The $600 threshold for 1099 reporting creates a dangerous misconception for side hustlers. Just because a platform doesn't send you a tax form doesn't mean you skip taxes entirely.
Self-employment tax kicks in once you earn $400 or more from any side work, regardless of whether you receive a 1099. The IRS tracks this amount separately from the $600 reporting threshold. This affects millions of people driving for Uber, freelancing on Fiverr, selling items online, or taking on gig work.
Self-employment tax covers Social Security and Medicare taxes. When you work a regular job, your employer splits these costs with you. As a self-employed person, you pay both sides yourself, typically around 15.3% of your net earnings. On $400 in side income, that's roughly $60 owed to the IRS.
The confusion stems from conflating two different rules. The $600 threshold determines when 1099-NEC or 1099-MISC forms get issued to you and reported to the IRS. But you must pay self-employment tax on all earnings above $400 even if nobody files a 1099 on your behalf.

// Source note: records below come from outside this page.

/-- A received alignment marker (R81): whether the fixed pattern matched, the marker count, the lane
position, and the skew against the port's other lane in ns (R84). -/
structure Marker where
  patternOk : Bool
  count : BitVec 16
  pos : Fin 2
  skewNs : Nat
deriving DecidableEq, Repr

/-- The capability record of a CAP block (R92). -/
structure CapRec where
  part : BitVec 16
  step : BitVec 8
  pelong : BitVec 8
  fid : BitVec 18
  port : BitVec 8
  laneA : Bool
  laneB : Bool
  precode : Bool
  profile : BitVec 8
  role : BitVec 2
  classVc : BitVec 8
  groups : BitVec 16
  serial : BitVec 64
deriving DecidableEq, Repr

/-- A received flit (R113): its 64 bytes, and the block position at which it came, counted on its lanes from the marker
that began their grid (R80, R85). -/
structure RxFlit where
  bytes : List Byte
  blk : Nat
deriving DecidableEq, Repr

/-- A frame record of a SEAL (R114). -/
structure SealRec where
  seq : BitVec 16
  crc : BitVec 32
  hmap : BitVec 8
  smap : BitVec 8
  nflits : BitVec 4
  abort : Bool
deriving DecidableEq, Repr

/-- A record of a CREDIT (R118). -/
structure CreditRec where
  vc : BitVec 5
  shared : Bool
  flits : BitVec 16
deriving DecidableEq, Repr

/-- The route word of a packet header (R190). In a multicast copy `mask` holds bits [47:32]. -/
structure RouteWord where
  dst : Nat
  via : Nat
  nonmin : Bool
  stage : Nat
  order : Nat
  segTgt : Nat
  segPort : Nat
  hops : Nat
  vc : Nat
  mcast : Bool
  mdim : Bool
deriving DecidableEq, Repr

/-- A packet: the header flit's fields (R222) and the payload bytes. -/
structure Packet where
  op : Nat
  tc : Nat
  locked : Bool
  de : Bool
  final : Bool
  ackv : Bool
  seqd : Bool
  plen : Nat
  src : Nat
  sInst : Nat
  route : RouteWord
  seq : Nat
  attempt : Nat
  inc : Nat
  tInst : Nat
  xid : Nat
  pidx : Nat
  base : Nat
  xlen : Nat
  ackNext : Nat
  limit : Nat
  key : Nat
  aux : Nat
  crc : Nat
  payload : List Byte
deriving DecidableEq, Repr

/-- The key of an open transfer record (R240). -/
structure XferKey where
  src : Nat
  sInst : Nat
  xid : Nat
deriving DecidableEq, Repr

/-- How the placement of a packet ended (R371, R381): placed, or failed with a reason code of R237 or R381. -/
inductive PlaceResult where
  | placed
  | failed (reason : BitVec 8)
deriving DecidableEq, Repr

/-- The high-water marks that have a read-clear alias (R250, R256, R258). -/
inductive HwmMark where
  | shaper (inst : Fin 4096) (tc : Fin 8)
  | cls (tc : Fin 8)
  | port (p : Fin 144) (tc : Fin 8)
deriving DecidableEq, Repr

/-- A beacon's payload (R200). -/
structure BeaconRec where
  fid : BitVec 18
  bseq : BitVec 8
  rows : List (BitVec 4)
  cols : List (BitVec 4)
  ports : List (BitVec 4)
deriving DecidableEq, Repr

/-- A directed discovery query in transit (R211): the originator, the epoch, the remaining and the
whole path of egress ports, and the arrival ports recorded so far. -/
structure DiscQuery where
  origin : BitVec 18
  epoch : BitVec 32
  path : List (BitVec 8)
  arrived : List (BitVec 8)
deriving DecidableEq, Repr

/-- A discovery answer on its way back (R211, R214): the ports still to take, the status and the words. -/
structure DiscAnswer where
  back : List (BitVec 8)
  status : BitVec 4
  words : List Word
deriving DecidableEq, Repr

/-- A configuration request (R279): a read, or a write of `size` bytes of `value` at `off`. -/
inductive CfgReq where
  | read (off : Nat)
  | write (off size : Nat) (value : BitVec 32)
deriving DecidableEq, Repr

/-- A host access through PF0 BAR2 (R267) or VF BAR2; the Basil tiles complete no AtomicOp (R383). -/
inductive BarReq where
  | read (len : Nat)
  | write (data : List Byte)
  | atomic (len : Nat)
deriving DecidableEq, Repr

/-- Such an access with the offset of its first byte in the BAR. -/
structure BarAccess where
  off : Nat
  req : BarReq
deriving DecidableEq, Repr

/-- A poisoned TLP received (R278): the completion of an outstanding read, or a write to a function. -/
inductive BadTlp where
  | completion (tag : Nat)
  | write (fn : Nat)
deriving DecidableEq, Repr

/-- The status of a completion from the host (R273). -/
inductive CplStatus where
  | ok | ur | ca
deriving DecidableEq, Repr

/-- The result of a table read (R345 kind 5): the entry, or a failed read. -/
inductive ReadRes where
  | entry (w : Word)
  | failed
deriving DecidableEq, Repr

/-- A descriptor: eight 64-bit words (R295). -/
structure Desc where
  w0 : Word
  w1 : Word
  w2 : Word
  w3 : Word
  w4 : Word
  w5 : Word
  w6 : Word
  w7 : Word
deriving DecidableEq, Repr

/-- The kind of a memory access (R338). -/
inductive AccKind where
  | rd | wr | atm
deriving DecidableEq, Repr

/-- Who waits for a translation (R346): the local side of operation `op`, or the target side of a
packet, named by its transfer and packet index, the next read of a far submission ring, or the completion entry of
operation `op`. -/
inductive XlatFor where
  | probe
  | ring (r : Nat)
  | entry (op : Nat)
  | loc (op : Nat) (pidx : Nat)
  | target (key : XferKey) (pidx : Nat)
deriving DecidableEq, Repr

/-- A request to the translation unit (R335): stage 1 applies when `stage1`. -/
structure XlatReq where
  addr : Word
  acc : AccKind
  stage1 : Bool
  who : XlatFor
deriving DecidableEq, Repr

/-- A caching agent of the coherent region (R466): Sorrel core, Dill engine or Fennel engine, physical number. -/
inductive CohAgent where
  | core (c : Fin 68)
  | dill (e : Fin 34)
  | fennel (e : Fin 17)
deriving DecidableEq, Repr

Failure to report and pay creates real penalties. The IRS assesses interest on unpaid taxes plus accuracy-related penalties of 20% or more. An audit becomes more likely if your reported income doesn't match platform records the IRS already has.
Side hustlers should track all earnings from day one, including platforms that don't issue 1099s. Keep records of income and deductible expenses like equipment, software subscriptions, or mileage. When April rolls around, report self-employment income on Schedule C and calculate SE tax on Schedule SE.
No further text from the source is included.